EXERCISE DIRECTIONS —
Where the material below has a line containing "R63: W1S. -/", start repeating exactly, and keep going through the line containing "R170: RO. -/", with no other lines.

STORED DATA —
== Segment start ==
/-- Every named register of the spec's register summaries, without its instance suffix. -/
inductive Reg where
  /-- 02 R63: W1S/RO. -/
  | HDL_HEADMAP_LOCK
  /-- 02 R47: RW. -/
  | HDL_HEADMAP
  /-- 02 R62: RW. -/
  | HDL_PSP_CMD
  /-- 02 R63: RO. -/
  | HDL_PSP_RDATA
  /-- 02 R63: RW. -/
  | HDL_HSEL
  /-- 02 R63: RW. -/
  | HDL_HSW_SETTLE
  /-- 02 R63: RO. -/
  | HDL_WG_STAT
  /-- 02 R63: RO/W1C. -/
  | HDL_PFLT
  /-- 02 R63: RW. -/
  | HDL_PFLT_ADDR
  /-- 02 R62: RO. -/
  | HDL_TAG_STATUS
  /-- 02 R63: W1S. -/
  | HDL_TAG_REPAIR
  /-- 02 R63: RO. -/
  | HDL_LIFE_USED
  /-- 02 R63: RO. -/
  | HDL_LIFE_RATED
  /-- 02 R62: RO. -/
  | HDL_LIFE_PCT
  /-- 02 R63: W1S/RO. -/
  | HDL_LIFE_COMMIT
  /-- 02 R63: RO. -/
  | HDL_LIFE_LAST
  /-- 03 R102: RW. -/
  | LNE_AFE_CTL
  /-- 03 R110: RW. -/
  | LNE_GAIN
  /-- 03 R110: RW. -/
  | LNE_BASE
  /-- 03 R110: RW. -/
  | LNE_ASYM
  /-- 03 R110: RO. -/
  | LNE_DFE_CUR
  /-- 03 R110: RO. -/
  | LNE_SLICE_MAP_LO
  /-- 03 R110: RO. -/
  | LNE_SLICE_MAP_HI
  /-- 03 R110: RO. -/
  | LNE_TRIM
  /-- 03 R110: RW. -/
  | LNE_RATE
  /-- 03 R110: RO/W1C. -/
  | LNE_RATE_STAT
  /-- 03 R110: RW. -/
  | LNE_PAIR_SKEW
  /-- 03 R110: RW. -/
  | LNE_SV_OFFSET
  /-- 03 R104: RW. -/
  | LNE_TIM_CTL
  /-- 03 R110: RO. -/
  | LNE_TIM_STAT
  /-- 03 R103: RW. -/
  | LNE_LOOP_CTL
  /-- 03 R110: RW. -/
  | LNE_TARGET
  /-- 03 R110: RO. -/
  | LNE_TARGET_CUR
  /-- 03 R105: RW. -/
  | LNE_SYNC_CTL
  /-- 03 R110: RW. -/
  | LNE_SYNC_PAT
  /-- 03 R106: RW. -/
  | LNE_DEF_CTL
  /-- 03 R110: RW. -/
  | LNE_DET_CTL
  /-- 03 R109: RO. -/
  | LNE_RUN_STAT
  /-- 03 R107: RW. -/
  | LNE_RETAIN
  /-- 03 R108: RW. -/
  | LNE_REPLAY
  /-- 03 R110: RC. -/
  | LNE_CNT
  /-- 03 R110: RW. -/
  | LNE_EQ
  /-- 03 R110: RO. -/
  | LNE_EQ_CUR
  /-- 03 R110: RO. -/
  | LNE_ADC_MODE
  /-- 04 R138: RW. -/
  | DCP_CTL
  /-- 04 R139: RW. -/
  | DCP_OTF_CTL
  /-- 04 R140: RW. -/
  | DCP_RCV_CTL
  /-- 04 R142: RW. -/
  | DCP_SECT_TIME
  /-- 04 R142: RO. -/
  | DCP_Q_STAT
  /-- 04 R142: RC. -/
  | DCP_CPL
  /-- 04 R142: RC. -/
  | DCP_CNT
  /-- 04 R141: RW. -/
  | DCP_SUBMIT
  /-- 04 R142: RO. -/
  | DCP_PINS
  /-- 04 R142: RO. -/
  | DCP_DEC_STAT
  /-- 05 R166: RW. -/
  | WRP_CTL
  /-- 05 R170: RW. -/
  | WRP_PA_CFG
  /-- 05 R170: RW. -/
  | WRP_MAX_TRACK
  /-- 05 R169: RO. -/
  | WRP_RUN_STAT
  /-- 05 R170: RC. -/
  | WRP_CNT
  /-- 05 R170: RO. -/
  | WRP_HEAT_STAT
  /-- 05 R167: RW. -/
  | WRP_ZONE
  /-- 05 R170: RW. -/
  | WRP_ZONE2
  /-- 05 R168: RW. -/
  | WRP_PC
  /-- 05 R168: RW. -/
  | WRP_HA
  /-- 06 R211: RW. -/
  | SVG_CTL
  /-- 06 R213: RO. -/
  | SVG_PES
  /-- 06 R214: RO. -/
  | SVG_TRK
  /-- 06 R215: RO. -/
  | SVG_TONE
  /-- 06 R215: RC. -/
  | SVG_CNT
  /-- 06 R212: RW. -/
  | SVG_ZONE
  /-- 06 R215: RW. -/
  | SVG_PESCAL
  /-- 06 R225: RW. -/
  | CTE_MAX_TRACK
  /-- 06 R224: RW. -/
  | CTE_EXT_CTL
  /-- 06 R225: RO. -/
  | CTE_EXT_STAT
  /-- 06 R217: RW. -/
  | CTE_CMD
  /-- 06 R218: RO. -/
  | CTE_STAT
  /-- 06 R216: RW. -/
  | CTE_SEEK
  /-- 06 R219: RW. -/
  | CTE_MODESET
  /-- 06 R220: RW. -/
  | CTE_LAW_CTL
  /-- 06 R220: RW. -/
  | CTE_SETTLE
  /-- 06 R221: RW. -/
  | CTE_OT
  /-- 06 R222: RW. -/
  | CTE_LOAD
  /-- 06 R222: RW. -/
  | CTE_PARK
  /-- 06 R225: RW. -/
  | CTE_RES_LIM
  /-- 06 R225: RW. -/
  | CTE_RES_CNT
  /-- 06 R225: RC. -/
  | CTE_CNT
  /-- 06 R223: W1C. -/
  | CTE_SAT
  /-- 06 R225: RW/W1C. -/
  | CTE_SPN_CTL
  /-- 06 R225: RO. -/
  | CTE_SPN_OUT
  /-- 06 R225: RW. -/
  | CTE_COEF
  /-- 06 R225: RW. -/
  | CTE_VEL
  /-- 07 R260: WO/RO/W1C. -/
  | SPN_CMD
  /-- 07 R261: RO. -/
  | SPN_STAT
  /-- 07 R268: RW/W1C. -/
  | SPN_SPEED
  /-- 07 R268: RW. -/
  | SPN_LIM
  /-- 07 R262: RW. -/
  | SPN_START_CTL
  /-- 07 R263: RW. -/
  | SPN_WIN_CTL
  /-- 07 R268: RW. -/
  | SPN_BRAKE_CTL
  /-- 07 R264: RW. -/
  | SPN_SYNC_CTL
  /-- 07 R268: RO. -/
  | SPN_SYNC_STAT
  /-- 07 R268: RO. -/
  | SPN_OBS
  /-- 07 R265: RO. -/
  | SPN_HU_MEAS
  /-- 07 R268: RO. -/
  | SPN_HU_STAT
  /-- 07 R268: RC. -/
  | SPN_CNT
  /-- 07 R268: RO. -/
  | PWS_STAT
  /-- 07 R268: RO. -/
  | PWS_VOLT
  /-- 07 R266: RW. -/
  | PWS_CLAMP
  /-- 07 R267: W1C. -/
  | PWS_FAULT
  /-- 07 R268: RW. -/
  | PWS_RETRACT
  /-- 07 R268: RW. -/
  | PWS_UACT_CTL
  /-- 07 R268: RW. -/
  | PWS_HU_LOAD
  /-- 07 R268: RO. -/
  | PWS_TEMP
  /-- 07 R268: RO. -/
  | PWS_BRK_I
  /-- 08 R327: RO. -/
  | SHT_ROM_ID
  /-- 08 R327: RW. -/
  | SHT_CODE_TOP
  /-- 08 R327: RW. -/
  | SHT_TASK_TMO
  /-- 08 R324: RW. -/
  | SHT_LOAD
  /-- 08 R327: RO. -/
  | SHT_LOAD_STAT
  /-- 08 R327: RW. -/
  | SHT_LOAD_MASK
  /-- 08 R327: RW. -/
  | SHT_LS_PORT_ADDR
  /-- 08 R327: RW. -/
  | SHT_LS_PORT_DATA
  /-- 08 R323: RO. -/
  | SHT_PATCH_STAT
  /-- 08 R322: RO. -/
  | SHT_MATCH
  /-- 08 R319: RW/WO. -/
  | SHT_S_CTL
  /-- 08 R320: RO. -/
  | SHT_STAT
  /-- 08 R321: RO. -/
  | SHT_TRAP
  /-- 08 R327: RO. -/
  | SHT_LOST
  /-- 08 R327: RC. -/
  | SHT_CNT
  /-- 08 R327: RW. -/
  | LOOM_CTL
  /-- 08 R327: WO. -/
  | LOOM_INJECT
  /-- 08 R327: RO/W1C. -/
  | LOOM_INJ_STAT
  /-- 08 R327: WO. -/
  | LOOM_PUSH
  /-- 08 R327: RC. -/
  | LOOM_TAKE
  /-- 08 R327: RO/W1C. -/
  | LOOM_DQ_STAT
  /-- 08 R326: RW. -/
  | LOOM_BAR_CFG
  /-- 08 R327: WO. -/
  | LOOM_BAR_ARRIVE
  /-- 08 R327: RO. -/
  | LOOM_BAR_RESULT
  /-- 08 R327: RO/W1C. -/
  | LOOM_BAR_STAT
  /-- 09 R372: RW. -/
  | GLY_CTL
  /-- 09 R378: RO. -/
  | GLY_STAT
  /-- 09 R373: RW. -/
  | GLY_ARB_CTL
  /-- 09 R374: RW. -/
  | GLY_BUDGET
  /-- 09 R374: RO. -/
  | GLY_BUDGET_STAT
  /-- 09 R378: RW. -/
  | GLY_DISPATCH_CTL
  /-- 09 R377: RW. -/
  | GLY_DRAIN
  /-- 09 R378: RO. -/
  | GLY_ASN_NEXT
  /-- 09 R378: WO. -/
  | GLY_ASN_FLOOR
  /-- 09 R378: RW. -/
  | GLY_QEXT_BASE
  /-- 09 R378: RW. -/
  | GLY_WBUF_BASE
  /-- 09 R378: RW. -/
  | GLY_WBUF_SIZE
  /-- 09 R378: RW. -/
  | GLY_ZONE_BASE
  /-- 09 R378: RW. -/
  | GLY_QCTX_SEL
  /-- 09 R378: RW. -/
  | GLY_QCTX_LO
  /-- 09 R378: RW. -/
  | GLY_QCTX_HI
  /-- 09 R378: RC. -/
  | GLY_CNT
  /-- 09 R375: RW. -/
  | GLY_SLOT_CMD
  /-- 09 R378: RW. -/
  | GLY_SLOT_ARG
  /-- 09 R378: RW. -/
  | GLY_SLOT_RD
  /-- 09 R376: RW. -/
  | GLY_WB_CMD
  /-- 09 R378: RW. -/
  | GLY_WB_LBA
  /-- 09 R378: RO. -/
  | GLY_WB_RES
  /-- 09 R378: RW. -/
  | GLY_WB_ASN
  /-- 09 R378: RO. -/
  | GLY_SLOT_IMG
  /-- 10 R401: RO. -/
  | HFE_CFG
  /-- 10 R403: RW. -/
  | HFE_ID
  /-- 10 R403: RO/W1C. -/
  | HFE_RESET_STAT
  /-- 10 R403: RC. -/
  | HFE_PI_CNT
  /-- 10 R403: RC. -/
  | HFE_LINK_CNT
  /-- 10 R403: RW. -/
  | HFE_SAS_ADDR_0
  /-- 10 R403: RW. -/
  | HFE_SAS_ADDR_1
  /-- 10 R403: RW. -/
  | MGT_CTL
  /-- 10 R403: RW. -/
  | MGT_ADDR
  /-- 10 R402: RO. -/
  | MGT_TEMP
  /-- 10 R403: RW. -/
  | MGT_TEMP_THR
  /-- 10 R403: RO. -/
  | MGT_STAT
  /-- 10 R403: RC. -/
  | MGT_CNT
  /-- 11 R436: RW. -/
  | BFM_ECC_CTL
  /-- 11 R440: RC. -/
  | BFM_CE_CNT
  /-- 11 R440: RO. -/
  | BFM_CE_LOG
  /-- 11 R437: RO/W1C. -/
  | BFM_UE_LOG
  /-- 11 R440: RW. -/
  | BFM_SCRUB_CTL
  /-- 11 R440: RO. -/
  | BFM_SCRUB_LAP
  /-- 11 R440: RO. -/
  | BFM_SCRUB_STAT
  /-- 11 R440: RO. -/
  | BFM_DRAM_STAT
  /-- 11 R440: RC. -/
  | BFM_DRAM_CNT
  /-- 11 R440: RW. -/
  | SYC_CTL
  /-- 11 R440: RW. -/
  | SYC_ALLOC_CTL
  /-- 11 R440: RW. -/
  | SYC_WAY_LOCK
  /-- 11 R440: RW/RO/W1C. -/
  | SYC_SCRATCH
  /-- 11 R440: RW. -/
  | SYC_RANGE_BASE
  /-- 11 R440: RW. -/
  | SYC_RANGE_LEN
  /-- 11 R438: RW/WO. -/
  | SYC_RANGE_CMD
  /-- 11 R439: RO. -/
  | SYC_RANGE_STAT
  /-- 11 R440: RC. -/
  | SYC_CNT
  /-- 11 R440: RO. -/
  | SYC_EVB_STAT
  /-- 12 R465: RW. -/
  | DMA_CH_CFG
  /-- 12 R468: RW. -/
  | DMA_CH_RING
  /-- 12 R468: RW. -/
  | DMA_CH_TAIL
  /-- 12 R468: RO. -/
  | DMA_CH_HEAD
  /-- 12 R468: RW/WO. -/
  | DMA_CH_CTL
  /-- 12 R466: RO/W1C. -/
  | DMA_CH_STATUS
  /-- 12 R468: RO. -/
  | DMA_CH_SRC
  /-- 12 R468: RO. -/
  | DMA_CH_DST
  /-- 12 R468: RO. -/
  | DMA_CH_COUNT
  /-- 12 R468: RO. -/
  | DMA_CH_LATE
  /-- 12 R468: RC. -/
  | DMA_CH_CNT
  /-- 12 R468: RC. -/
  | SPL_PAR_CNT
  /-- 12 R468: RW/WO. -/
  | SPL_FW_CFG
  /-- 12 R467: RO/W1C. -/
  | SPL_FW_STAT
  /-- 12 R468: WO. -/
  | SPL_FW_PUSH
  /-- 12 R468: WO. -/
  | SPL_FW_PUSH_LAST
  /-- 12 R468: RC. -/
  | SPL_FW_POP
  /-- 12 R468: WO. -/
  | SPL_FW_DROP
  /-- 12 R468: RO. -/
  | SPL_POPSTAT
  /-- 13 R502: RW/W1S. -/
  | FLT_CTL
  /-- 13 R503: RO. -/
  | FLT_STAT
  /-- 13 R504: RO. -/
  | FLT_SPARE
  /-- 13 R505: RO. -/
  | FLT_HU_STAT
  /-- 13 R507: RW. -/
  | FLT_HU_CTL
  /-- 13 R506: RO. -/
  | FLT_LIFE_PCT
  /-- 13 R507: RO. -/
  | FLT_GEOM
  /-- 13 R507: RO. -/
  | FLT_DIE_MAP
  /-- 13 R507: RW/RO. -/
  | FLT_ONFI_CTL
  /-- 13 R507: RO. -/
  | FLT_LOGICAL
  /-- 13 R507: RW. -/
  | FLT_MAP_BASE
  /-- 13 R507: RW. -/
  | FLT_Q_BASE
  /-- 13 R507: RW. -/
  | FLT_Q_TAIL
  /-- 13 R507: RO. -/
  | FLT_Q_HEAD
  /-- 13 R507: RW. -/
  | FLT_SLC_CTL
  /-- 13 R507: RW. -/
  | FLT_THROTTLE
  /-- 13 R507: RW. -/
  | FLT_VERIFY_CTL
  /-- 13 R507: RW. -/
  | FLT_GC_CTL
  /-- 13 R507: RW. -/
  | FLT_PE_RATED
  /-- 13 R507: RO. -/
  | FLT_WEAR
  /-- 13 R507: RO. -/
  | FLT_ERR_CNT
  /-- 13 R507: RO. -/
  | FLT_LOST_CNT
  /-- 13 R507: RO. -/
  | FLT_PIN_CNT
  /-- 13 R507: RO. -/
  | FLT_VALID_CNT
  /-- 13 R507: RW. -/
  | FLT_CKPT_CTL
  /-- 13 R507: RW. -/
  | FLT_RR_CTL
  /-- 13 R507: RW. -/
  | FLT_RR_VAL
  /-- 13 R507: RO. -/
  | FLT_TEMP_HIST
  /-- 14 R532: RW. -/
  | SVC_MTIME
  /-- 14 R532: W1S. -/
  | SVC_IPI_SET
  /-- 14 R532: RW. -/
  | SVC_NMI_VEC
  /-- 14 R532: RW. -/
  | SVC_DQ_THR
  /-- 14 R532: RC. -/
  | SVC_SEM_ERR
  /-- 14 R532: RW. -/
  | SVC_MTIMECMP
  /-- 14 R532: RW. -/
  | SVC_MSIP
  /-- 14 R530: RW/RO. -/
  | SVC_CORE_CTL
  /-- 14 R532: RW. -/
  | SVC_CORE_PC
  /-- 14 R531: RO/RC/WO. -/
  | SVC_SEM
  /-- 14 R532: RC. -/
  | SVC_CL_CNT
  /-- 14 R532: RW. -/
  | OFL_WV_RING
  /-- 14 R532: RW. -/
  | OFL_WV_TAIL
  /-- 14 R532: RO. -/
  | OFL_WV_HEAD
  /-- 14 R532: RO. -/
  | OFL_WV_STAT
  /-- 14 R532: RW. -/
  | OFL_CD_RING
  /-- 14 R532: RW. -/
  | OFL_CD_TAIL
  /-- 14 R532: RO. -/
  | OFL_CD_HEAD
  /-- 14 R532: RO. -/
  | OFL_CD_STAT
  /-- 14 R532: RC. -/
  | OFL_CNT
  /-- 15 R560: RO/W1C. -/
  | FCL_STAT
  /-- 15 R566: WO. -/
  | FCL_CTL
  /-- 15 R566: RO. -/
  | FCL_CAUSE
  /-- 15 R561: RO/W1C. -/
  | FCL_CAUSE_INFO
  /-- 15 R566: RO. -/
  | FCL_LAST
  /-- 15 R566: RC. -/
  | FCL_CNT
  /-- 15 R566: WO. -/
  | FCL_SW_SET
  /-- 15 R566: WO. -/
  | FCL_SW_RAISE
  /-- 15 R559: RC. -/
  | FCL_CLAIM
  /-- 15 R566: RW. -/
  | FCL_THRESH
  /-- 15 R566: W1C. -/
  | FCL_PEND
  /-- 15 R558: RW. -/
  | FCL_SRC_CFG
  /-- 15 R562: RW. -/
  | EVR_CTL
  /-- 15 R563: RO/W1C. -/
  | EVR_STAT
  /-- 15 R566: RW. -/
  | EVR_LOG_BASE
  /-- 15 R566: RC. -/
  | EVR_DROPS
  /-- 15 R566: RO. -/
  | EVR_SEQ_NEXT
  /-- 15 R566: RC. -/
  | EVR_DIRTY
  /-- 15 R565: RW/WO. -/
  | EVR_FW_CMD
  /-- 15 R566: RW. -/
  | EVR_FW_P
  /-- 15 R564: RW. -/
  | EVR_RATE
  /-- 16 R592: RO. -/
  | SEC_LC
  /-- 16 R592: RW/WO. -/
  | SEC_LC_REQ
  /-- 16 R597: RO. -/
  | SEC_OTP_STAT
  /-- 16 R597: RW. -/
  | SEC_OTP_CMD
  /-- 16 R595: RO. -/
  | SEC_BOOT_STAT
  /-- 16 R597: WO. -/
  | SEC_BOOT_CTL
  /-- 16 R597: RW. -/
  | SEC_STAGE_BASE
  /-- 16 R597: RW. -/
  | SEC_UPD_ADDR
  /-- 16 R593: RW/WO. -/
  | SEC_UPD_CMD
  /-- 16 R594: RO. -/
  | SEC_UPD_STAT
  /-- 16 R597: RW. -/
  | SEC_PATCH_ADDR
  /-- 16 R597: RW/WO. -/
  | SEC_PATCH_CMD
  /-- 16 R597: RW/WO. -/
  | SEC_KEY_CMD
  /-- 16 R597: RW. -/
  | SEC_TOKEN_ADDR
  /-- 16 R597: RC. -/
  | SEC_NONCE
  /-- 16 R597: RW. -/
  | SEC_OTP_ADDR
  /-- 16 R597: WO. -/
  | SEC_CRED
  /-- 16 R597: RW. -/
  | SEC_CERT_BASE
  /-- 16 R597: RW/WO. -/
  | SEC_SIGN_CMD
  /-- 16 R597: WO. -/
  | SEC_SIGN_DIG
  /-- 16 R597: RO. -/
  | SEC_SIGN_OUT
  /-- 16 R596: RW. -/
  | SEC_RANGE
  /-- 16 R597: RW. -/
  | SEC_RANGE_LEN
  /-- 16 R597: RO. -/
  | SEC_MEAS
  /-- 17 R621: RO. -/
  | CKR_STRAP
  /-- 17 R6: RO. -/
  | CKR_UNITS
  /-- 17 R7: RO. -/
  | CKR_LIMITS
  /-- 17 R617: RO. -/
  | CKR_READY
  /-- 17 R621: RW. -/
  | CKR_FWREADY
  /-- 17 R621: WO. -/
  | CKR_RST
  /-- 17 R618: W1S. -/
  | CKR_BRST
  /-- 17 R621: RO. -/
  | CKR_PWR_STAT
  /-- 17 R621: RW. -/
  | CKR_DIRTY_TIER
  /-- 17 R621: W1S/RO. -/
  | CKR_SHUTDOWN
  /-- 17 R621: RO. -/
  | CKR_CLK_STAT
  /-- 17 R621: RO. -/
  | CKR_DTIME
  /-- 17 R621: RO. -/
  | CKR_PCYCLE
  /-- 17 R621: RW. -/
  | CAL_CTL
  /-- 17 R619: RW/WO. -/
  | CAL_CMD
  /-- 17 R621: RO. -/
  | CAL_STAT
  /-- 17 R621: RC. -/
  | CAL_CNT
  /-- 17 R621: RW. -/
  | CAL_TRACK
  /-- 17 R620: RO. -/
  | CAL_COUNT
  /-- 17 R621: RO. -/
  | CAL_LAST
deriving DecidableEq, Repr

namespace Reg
== Segment end ==
RESPONSE FOR THIS EXERCISE —
  /-- 02 R63: W1S. -/
  | HDL_TAG_REPAIR
  /-- 02 R63: RO. -/
  | HDL_LIFE_USED
  /-- 02 R63: RO. -/
  | HDL_LIFE_RATED
  /-- 02 R62: RO. -/
  | HDL_LIFE_PCT
  /-- 02 R63: W1S/RO. -/
  | HDL_LIFE_COMMIT
  /-- 02 R63: RO. -/
  | HDL_LIFE_LAST
  /-- 03 R102: RW. -/
  | LNE_AFE_CTL
  /-- 03 R110: RW. -/
  | LNE_GAIN
  /-- 03 R110: RW. -/
  | LNE_BASE
  /-- 03 R110: RW. -/
  | LNE_ASYM
  /-- 03 R110: RO. -/
  | LNE_DFE_CUR
  /-- 03 R110: RO. -/
  | LNE_SLICE_MAP_LO
  /-- 03 R110: RO. -/
  | LNE_SLICE_MAP_HI
  /-- 03 R110: RO. -/
  | LNE_TRIM
  /-- 03 R110: RW. -/
  | LNE_RATE
  /-- 03 R110: RO/W1C. -/
  | LNE_RATE_STAT
  /-- 03 R110: RW. -/
  | LNE_PAIR_SKEW
  /-- 03 R110: RW. -/
  | LNE_SV_OFFSET
  /-- 03 R104: RW. -/
  | LNE_TIM_CTL
  /-- 03 R110: RO. -/
  | LNE_TIM_STAT
  /-- 03 R103: RW. -/
  | LNE_LOOP_CTL
  /-- 03 R110: RW. -/
  | LNE_TARGET
  /-- 03 R110: RO. -/
  | LNE_TARGET_CUR
  /-- 03 R105: RW. -/
  | LNE_SYNC_CTL
  /-- 03 R110: RW. -/
  | LNE_SYNC_PAT
  /-- 03 R106: RW. -/
  | LNE_DEF_CTL
  /-- 03 R110: RW. -/
  | LNE_DET_CTL
  /-- 03 R109: RO. -/
  | LNE_RUN_STAT
  /-- 03 R107: RW. -/
  | LNE_RETAIN
  /-- 03 R108: RW. -/
  | LNE_REPLAY
  /-- 03 R110: RC. -/
  | LNE_CNT
  /-- 03 R110: RW. -/
  | LNE_EQ
  /-- 03 R110: RO. -/
  | LNE_EQ_CUR
  /-- 03 R110: RO. -/
  | LNE_ADC_MODE
  /-- 04 R138: RW. -/
  | DCP_CTL
  /-- 04 R139: RW. -/
  | DCP_OTF_CTL
  /-- 04 R140: RW. -/
  | DCP_RCV_CTL
  /-- 04 R142: RW. -/
  | DCP_SECT_TIME
  /-- 04 R142: RO. -/
  | DCP_Q_STAT
  /-- 04 R142: RC. -/
  | DCP_CPL
  /-- 04 R142: RC. -/
  | DCP_CNT
  /-- 04 R141: RW. -/
  | DCP_SUBMIT
  /-- 04 R142: RO. -/
  | DCP_PINS
  /-- 04 R142: RO. -/
  | DCP_DEC_STAT
  /-- 05 R166: RW. -/
  | WRP_CTL
  /-- 05 R170: RW. -/
  | WRP_PA_CFG
  /-- 05 R170: RW. -/
  | WRP_MAX_TRACK
  /-- 05 R169: RO. -/
  | WRP_RUN_STAT
  /-- 05 R170: RC. -/
  | WRP_CNT
  /-- 05 R170: RO. -/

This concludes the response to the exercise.